What to work on => Begin at the line containing "nonce and DSTATE" in the entries below and end at the line containing "let ak := shake256"; transcribe that range exactly and nothing outside it.

(Stored data)

|---|

/-- R345, R501, R532, R534, R554, R565: a setting reads as its record, or as its default with VER 0; a write
of DEFAULT_OWNER, OWNER_TIMEOUT, PL_SUS or PL_BURST within its range is kept with the next SEQ, every other
write is BAD_ARG and changes nothing; RETIRED_ROWS and JOB_STATUS answer; the refusal counts are stored 8
bytes each. That an answer holds VER in two bytes and then the value is the model's choice, log entry 47. -/
def SettingsAndStatus : Prop :=
  ∀ (s : State) (p : Fin 2) (h : Fin 8) (c : Cmd),
    let key := argOf c 0
    let n := bytesNat c.data
    let inRange := (key = 1 ∧ c.data.length = 1 ∧ n ≤ 1) ∨ (key = 2 ∧ c.data.length = 2 ∧ 1 ≤ n ∧ n ≤ 600) ∨
      (key = 0x105 ∧ c.data.length = 2 ∧ 600 ≤ n ∧ n ≤ 1200 ∧ n ≤ bytesNat (settingVal s.flash 0x106)) ∨
      (key = 0x106 ∧ c.data.length = 2 ∧ bytesNat (settingVal s.flash 0x105) ≤ n ∧ n ≤ 1500)
    (Current s p h 0x0006 c → key ≠ 0x40 → (key < 0x100 ∨ 0x104 < key) →
      (∀ r v, settingOf s.flash key = some r → keyVer key = some v → r.ver ≤ v →
        Finishes (.settingsRead p h) s c 0 [] (natBytes r.ver 2 ++ r.val) (fun t => t.flash = s.flash)) ∧
      (settingOf s.flash key = none →
        Finishes (.settingsRead p h) s c 0 [] (natBytes 0 2 ++ keyDefault key) (fun t => t.flash = s.flash))) ∧
    (Current s p h 0x0007 c →
      (inRange → Finishes (.settingsWrite p h) s c 0 [] [] (fun t => ∃ r, settingOf t.flash key = some r ∧ r.val = c.data ∧
        r.ver = 1 ∧ (∀ q, settingOf s.flash key = some q → r.seq = q.seq + 1) ∧
        ∀ k, k ≠ key → settingOf t.flash k = settingOf s.flash k)) ∧
      (¬ inRange → Finishes (.settingsWrite p h) s c 3 [] [] (fun t => t.flash = s.flash))) ∧
    (Current s p h 0x0034 c → Finishes (.jobStatus p h) s c 0
      [stepNow s, (regRead s.chip .bel 0x014).toNat, dstate s] [] (fun t => t.chip = s.chip)) ∧
    (Current s p h 0x0051 c → Finishes (.retiredRows p h) s c 0 [] (settingVal s.flash (0x20 + argOf c 0))
      (fun t => t.flash = s.flash)) ∧
    (fwUp s = true → Answers .refusalStore s (fun t => ∃ r, settingOf t.flash 0x104 = some r ∧
      r.val.length = 8 * s.dev.power.refusals.length ∧
      ∀ i x, s.dev.power.refusals[i]? = some x → sliceNat r.val (8 * i) 2 = x.refuser % 2 ^ 16 ∧
        sliceNat r.val (8 * i + 2) 1 = x.req % 2 ^ 8 ∧ sliceNat r.val (8 * i + 3) 1 = x.kind % 2 ^ 8 ∧
        sliceNat r.val (8 * i + 4) 4 = x.count % 2 ^ 32))

/-- R39, R501: REG_READ and REG_WRITE reach a register of a defined block at its control-space address as the
register commands do, and answer with the register; the read after a write clears nothing. To a compute die's
block under reset they stay in progress (R579). -/
def RegistersFromTheHost : Prop :=
  ∀ (s : State) (p : Fin 2) (h : Fin 8) (c : Cmd) (node region off : Nat) (b : BlockId),
    node < 128 → region < 64 → off < 0x400 → off % 2 = 0 → blockAt node region = some b →
    argOf c 0 = 0x20000000000 + node * 0x10000 + region * 0x400 + off →
    (nodeInReset s node = true → (Current s p h 0x0008 c → exec (.regRead p h) s = .next s) ∧
      (Current s p h 0x0009 c → exec (.regWrite p h) s = .next s)) ∧
    (Current s p h 0x0008 c → nodeInReset s node = false → ∃ ch, exec (.rcRead b (BitVec.ofNat 10 off)) s = .next (s.withChip ch) ∧
      Finishes (.regRead p h) s c 0 [ch.readOut.toNat] [] (fun t => t.chip = ch)) ∧
    (Current s p h 0x0009 c → nodeInReset s node = false → Answers (.regWrite p h) s (fun t =>
      exec (.registerWrite b (BitVec.ofNat 10 off) (BitVec.ofNat 32 (argOf c 1))) s = .next (s.withChip t.chip) ∧
      HasAnswer s t c.ph 0 [(regRead t.chip b off).toNat] [] ∧ t.dev.warden.cur = none))

/-- R504, R505: the Prefect takes a message of an enabled pigeonhole, clears GO and forwards it; LOG puts it
into the event log, QUERY answers BEL_STEP, BEL_PERIOD and DSTATE, a reserved KIND is answered 1 and a LEN
above 126 with 2; the reply stands with DONE in the core's window, unless PIGEON_EN has been cleared and the
write is refused (R57), and sets IPEND.PIGEON in the strand named (also then: the model's choice, log entry
63). -/
def CorePigeonholes : Prop :=
  ∀ (s : State) (core : Fin 1024),
    let c := s.chip
    let base := 0x18000000000 + 256 * core.val
    let w := (rdWord c false base).1.toNat
    let kind := w % 256
    let len := w / 256 % 128
    let en := (rawReg c (.cls (Fin.ofNat 64 (core.val / 16))) 0x010).getLsbD (16 + core.val % 16)
    (powered s = true → 2 ^ 15 ≤ w → (∀ m ∈ s.dev.warden.msgs, m.core ≠ core.val) →
      en = true →
      Answers (.corePigeonMessage core) s (fun t => (rdWord t.chip false base).1.toNat = w - 2 ^ 15 ∧
        ∃ m, t.dev.warden.msgs = s.dev.warden.msgs ++ [m] ∧ m.core = core.val ∧ m.kind = kind ∧
          m.strand = (rdWord c false (base + 1)).1.toNat % 8 ∧
          m.payload = (rdWords c false (base + 2) (min 126 len)).map Prod.fst ∧
          m.reply = if kind ≠ 1 ∧ kind ≠ 2 then some (1, []) else if 126 < len then some (2, []) else none)) ∧
    (∀ m a q, fwUp s = true → s.dev.warden.msgs = a ++ m :: q → (∀ x ∈ a, x.core ≠ core.val) → m.core = core.val → m.reply = none →
      (m.kind = 1 → Answers (.log core) s (fun t => (∃ x ∈ t.dev.warden.msgs, x.core = core.val ∧ x.reply = some (0, [])) ∧
        (s.dev.warden.waiting.length < 100 → m.payload.length ≤ 126 → ∃ e ∈ t.dev.warden.waiting, e.code = 0x0105 ∧
          e.src = 0x40 + core.val / 16 ∧ e.data = (unitsOf m.payload ++ [m.core, m.strand]).take 3) ∧ t.chip = c)) ∧
      (m.kind = 2 → Answers (.query core) s (fun t => t.chip = c ∧ ∃ x ∈ t.dev.warden.msgs, x.core = core.val ∧
        x.reply = some (0, natWords (stepNow s) 2 ++ natWords (regRead c .bel 0x014).toNat 2 ++ natWords (dstate s) 2)))) ∧
    ∀ m a q r, s.dev.warden.msgs = a ++ m :: q → (∀ x ∈ a, x.core ≠ core.val) → m.core = core.val → m.reply = some r → r.1 < 256 →
      r.2.length < 128 → m.strand < 8 → Answers (.corePigeonReply core) s (fun t => t.dev.warden.msgs = a ++ q ∧
        (en = true → (rdWord t.chip false (base + 0x80)).1.toNat = 2 ^ 15 + r.1 ∧
          (rdWord t.chip false (base + 0x81)).1.toNat = r.2.length ∧
          (rdWords t.chip false (base + 0x82) r.2.length).map Prod.fst = r.2) ∧
        (en = false → t.chip.mem = c.mem) ∧
        natBit (creg (strandOf t.chip ⟨core, Fin.ofNat 8 m.strand⟩) 28).toNat 0 = true)

end Sys2Proof.Machine

/-! ### Identity, link keys, firmware and flash (R485, R509 to R517, R525 to R531) -/

namespace Sys2Proof.Machine

/-- R509, R514, R515: IDENT answers the identity record and ATTEST a report with the caller's nonce and DSTATE
at its acceptance, signed by the AK over all that comes before the signature. That RES0 of IDENT holds the
Vendor ID low and the Device ID above it is the model's choice, log entry 47. -/
def IdentityAndAttestation : Prop :=
  ∀ (s : State) (p : Fin 2) (h : Fin 8) (c : Cmd),
    let m1 := s.dev.boot.m1
    let m0 := shake256 Config.rom 64
    let ak := shake256 (ascii "VZP9-AK" ++ Config.uds ++ m0 ++ m1) 32
    let dik := shake256 (ascii "VZP9-DIK" ++ Config.uds) 32
    let dek := Config.kemPub (shake256 (ascii "VZP9-DEK" ++ Config.uds ++ m0 ++ m1) 64)
    (Current s p h 0x0001 c → ∃ d, d.length = 10552 ∧
      Finishes (.ident p h) s c 0 [Config.vendorId.toNat + 0x0900 * 65536, 0xB0] d (fun t => t.chip = s.chip ∧ t.flash = s.flash) ∧
      slice d 0 4 = ascii "VZID" ∧ sliceNat d 4 2 = 1 ∧ sliceNat d 8 8 = Config.serial.toNat ∧
      slice d 0x10 1952 = fit 1952 (Config.dsaPub dik) ∧ sliceNat d 0x7B0 8 = Config.caId.toNat ∧
      slice d 0x7B8 3309 = fit 3309 Config.dikCert ∧ slice d 0x14A8 1952 = fit 1952 (Config.dsaPub ak) ∧
      slice d 0x1C48 3309 = fit 3309 (Config.dsaSign dik (natBytes Config.serial.toNat 8 ++ m0 ++ m1 ++ Config.dsaPub ak ++
        shake256 dek 64) (ascii "VZP9-AC"))) ∧
    (Current s p h 0x0010 c → ∃ d, d.length = 5213 ∧
      Finishes (.attest p h) s c 0 [] d (fun t => t.chip = s.chip ∧ t.flash = s.flash) ∧
      slice d 0 4 = ascii "VZAR" ∧ sliceNat d 7 1 = argOf c 7 % 256 ∧
      (∀ i < 4, sliceNat d (0x10 + 8 * i) 8 = argOf c i % 2 ^ 64) ∧ slice d 0x30 64 = fit 64 m0 ∧ slice d 0x70 64 = fit 64 m1 ∧
      slice d 0xB0 64 = fit 64 s.dev.boot.m2 ∧ sliceNat d 0xF4 4 = s.fuses.svnFloor % 2 ^ 32 ∧
      (jobOf s = none → sliceNat d 0xF8 8 = 0) ∧
      (∀ j, jobOf s = some j → sliceNat d 0xF8 4 = j.tag % 2 ^ 32 ∧ sliceNat d 0xFC 2 = j.rank % 2 ^ 16) ∧
      slice d 0x150 1568 = fit 1568 dek ∧
      slice d 0x770 3309 = fit 3309 (Config.dsaSign ak (slice d 0 0x770) (ascii "VZP9-AR")))

/-- R485, R516, R517: IDE_KEYX makes keys pending and leaves a running stream; a wrong length or a key that
fails its check is AUTH 0x20; IDE_START installs the pending keys and makes the stream Secure, without them it
is STATE; a Secure stream that fails is Insecure. -/
def LinkKeys : Prop :=
  ∀ (s : State) (p : Fin 2) (h : Fin 8) (c : Cmd),
    let x := pcieOf s p
    let ek := slice c.data 32 1568
    (Current s p h 0x0011 c → ∃ r nd : List Byte, nd.length = 32 ∧
      let kem := Config.kemEncap ek r
      let tr := shake256 (ascii "VZP9-IDE" ++ natBytes p.val 1 ++ slice c.data 0 32 ++ ek ++ kem.1 ++ nd) 64
      let sig := Config.dsaSign (shake256 (ascii "VZP9-AK" ++ Config.uds ++ shake256 Config.rom 64 ++
        s.dev.boot.m1) 32) tr (ascii "VZP9-IDE")
      let good := c.data.length = 1600 ∧ Config.kemCheck ek = true
      Answers (.ideKeyx p h) s (fun t => t.dev.warden.cur = none ∧
        (¬ good → HasAnswer s t c.ph 0xA [0x20] [] ∧ (pcieOf t p).idePending = x.idePending ∧
          (LogHasRoom s → ∃ e ∈ t.dev.warden.waiting, e.code = 0x000B)) ∧
        (good → HasAnswer s t c.ph 0 [] (fit 1568 kem.1 ++ nd ++ fit 3309 sig) ∧
          (pcieOf t p).idePending = some (shake256 (ascii "VZP9-IDEK" ++ kem.2 ++ tr) 192) ∧
          (pcieOf t p).ideKeys = x.ideKeys ∧ (pcieOf t p).ideSecure = x.ideSecure))) ∧
    (Current s p h 0x0012 c →
      (x.idePending = none → Finishes (.ideStart p h) s c 6 [] [] (fun t => (pcieOf t p).ideKeys = x.ideKeys)) ∧
      (∀ k, x.idePending = some k → Finishes (.ideStart p h) s c 0 [] [] (fun t => (pcieOf t p).ideKeys = some k ∧
        (pcieOf t p).idePending = none ∧ (pcieOf t p).ideSecure = true ∧ (pcieOf t p).ideInsecure = false))) ∧
    (x.ideSecure = true → Answers (.ideFail p) s (fun t => (pcieOf t p).ideSecure = false ∧ (pcieOf t p).ideInsecure = true ∧
      (fwUp s = true → LogHasRoom s → ∃ e ∈ t.dev.warden.waiting, e.code = 0x0009))) ∧
    (x.ideSecure = false → exec (.ideFail p) s = .next s)

end Sys2Proof.Machine

/-- R502, R525 to R531: a block goes into the slot that is not active; a commit that is not covered is
INCOMPLETE, an image that fails a check is AUTH, and neither touches a slot; a good one becomes the current
boot record, one SEQ higher, while the running image stays; an abort empties the staging area; a refresh that
is due copies the active image and switches to the copy. -/
def Obligations.FirmwareUpdates : Prop :=
  ∀ (s : State) (p : Fin 2) (h : Fin 8) (c : Cmd),
    let slot := stagingSlot s.flash
    let off := argOf c 0
    let img := slotImage s.flash slot off
    (Current s p h 0x0020 c →
      ((slotBlocks s.flash slot).length < 64 → Finishes (.fwBlock p h) s c 6 [2] [] (fun t => dstate t = dstate s ∧
        (LogHasRoom s → t.flash = s.flash))) ∧
      (64 ≤ (slotBlocks s.flash slot).length → Finishes (.fwBlock p h) s c 0 [] [] (fun t => dstate t = 7 ∧
        tbytes 0xFF (slotBytes t.flash slot) off c.data.length = c.data ∧ curRec t.flash = curRec s.flash ∧
        (∀ n r, curRec s.flash = some (n, r) → slotBytes t.flash r.slot = slotBytes s.flash r.slot) ∧
        t.dev.warden.staged = s.dev.warden.staged ++ [(off, c.data.length)]))) ∧
    (Current s p h 0x0021 c →
      let ends := fun (r : Reply) (t : State) => t.dev.warden.long = some ⟨c, some r⟩ ∧ t.dev.warden.cur = none ∧
        t.dev.boot = s.dev.boot ∧ t.chip = s.chip
      (covers s.dev.warden.staged off = false → Answers (.fwCommit p h) s (fun t => ends ⟨8, [], []⟩ t ∧
        t.flash = s.flash)) ∧
      (covers s.dev.warden.staged off = true →
        Answers (.fwCommit p h) s (fun t => t.dev.warden.staged = [] ∧
          (∀ d, imageFault img off s.fuses = some d → ends ⟨0xA, [d], []⟩ t ∧ (LogHasRoom s → t.flash = s.flash)) ∧
          (imageFault img off s.fuses = none → ends ⟨0, [sliceNat img 8 4], []⟩ t ∧
            t.flash.slotA = s.flash.slotA ∧ t.flash.slotB = s.flash.slotB ∧
            ∃ n r, curRec t.flash = some (n, r) ∧ r.slot = slot ∧ r.len = off ∧ r.digest = imageDigest img ∧
              ∀ m q, curRec s.flash = some (m, q) → r.seq = q.seq + 1)))) ∧
    (Current s p h 0x0022 c → Finishes (.fwAbort p h) s c 0 [] [] (fun t => dstate t = 1 ∧ t.dev.warden.staged = [] ∧
      t.flash = s.flash)) ∧
    (∀ worn n r, fwUp s = true → dstate s = 1 → s.dev.warden.long = none → curRec s.flash = some (n, r) →
      (worn = false → s.dev.warden.imageHours < 8760 → exec (.flashRefresh worn) s = .next s) ∧
      (worn = true ∨ 8760 ≤ s.dev.warden.imageHours → 64 ≤ (slotBlocks s.flash slot).length →
        Answers (.flashRefresh worn) s (fun t => imageFault (slotImage s.flash r.slot r.len) r.len s.fuses = none →
          slotImage t.flash slot r.len = slotImage s.flash r.slot r.len ∧
          slotBytes t.flash r.slot = slotBytes s.flash r.slot ∧
          (∃ m q, curRec t.flash = some (m, q) ∧ q.slot = slot ∧ q.len = r.len ∧ q.digest = r.digest ∧ q.seq = r.seq + 1) ∧
          (LogHasRoom s → ∃ e ∈ t.dev.warden.waiting, e.code = 0x0006))))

|---|

Solution to this exercise =>
/-- R509, R514, R515: IDENT answers the identity record and ATTEST a report with the caller's nonce and DSTATE
at its acceptance, signed by the AK over all that comes before the signature. That RES0 of IDENT holds the
Vendor ID low and the Device ID above it is the model's choice, log entry 47. -/
def IdentityAndAttestation : Prop :=
  ∀ (s : State) (p : Fin 2) (h : Fin 8) (c : Cmd),
    let m1 := s.dev.boot.m1
    let m0 := shake256 Config.rom 64
    let ak := shake256 (ascii "VZP9-AK" ++ Config.uds ++ m0 ++ m1) 32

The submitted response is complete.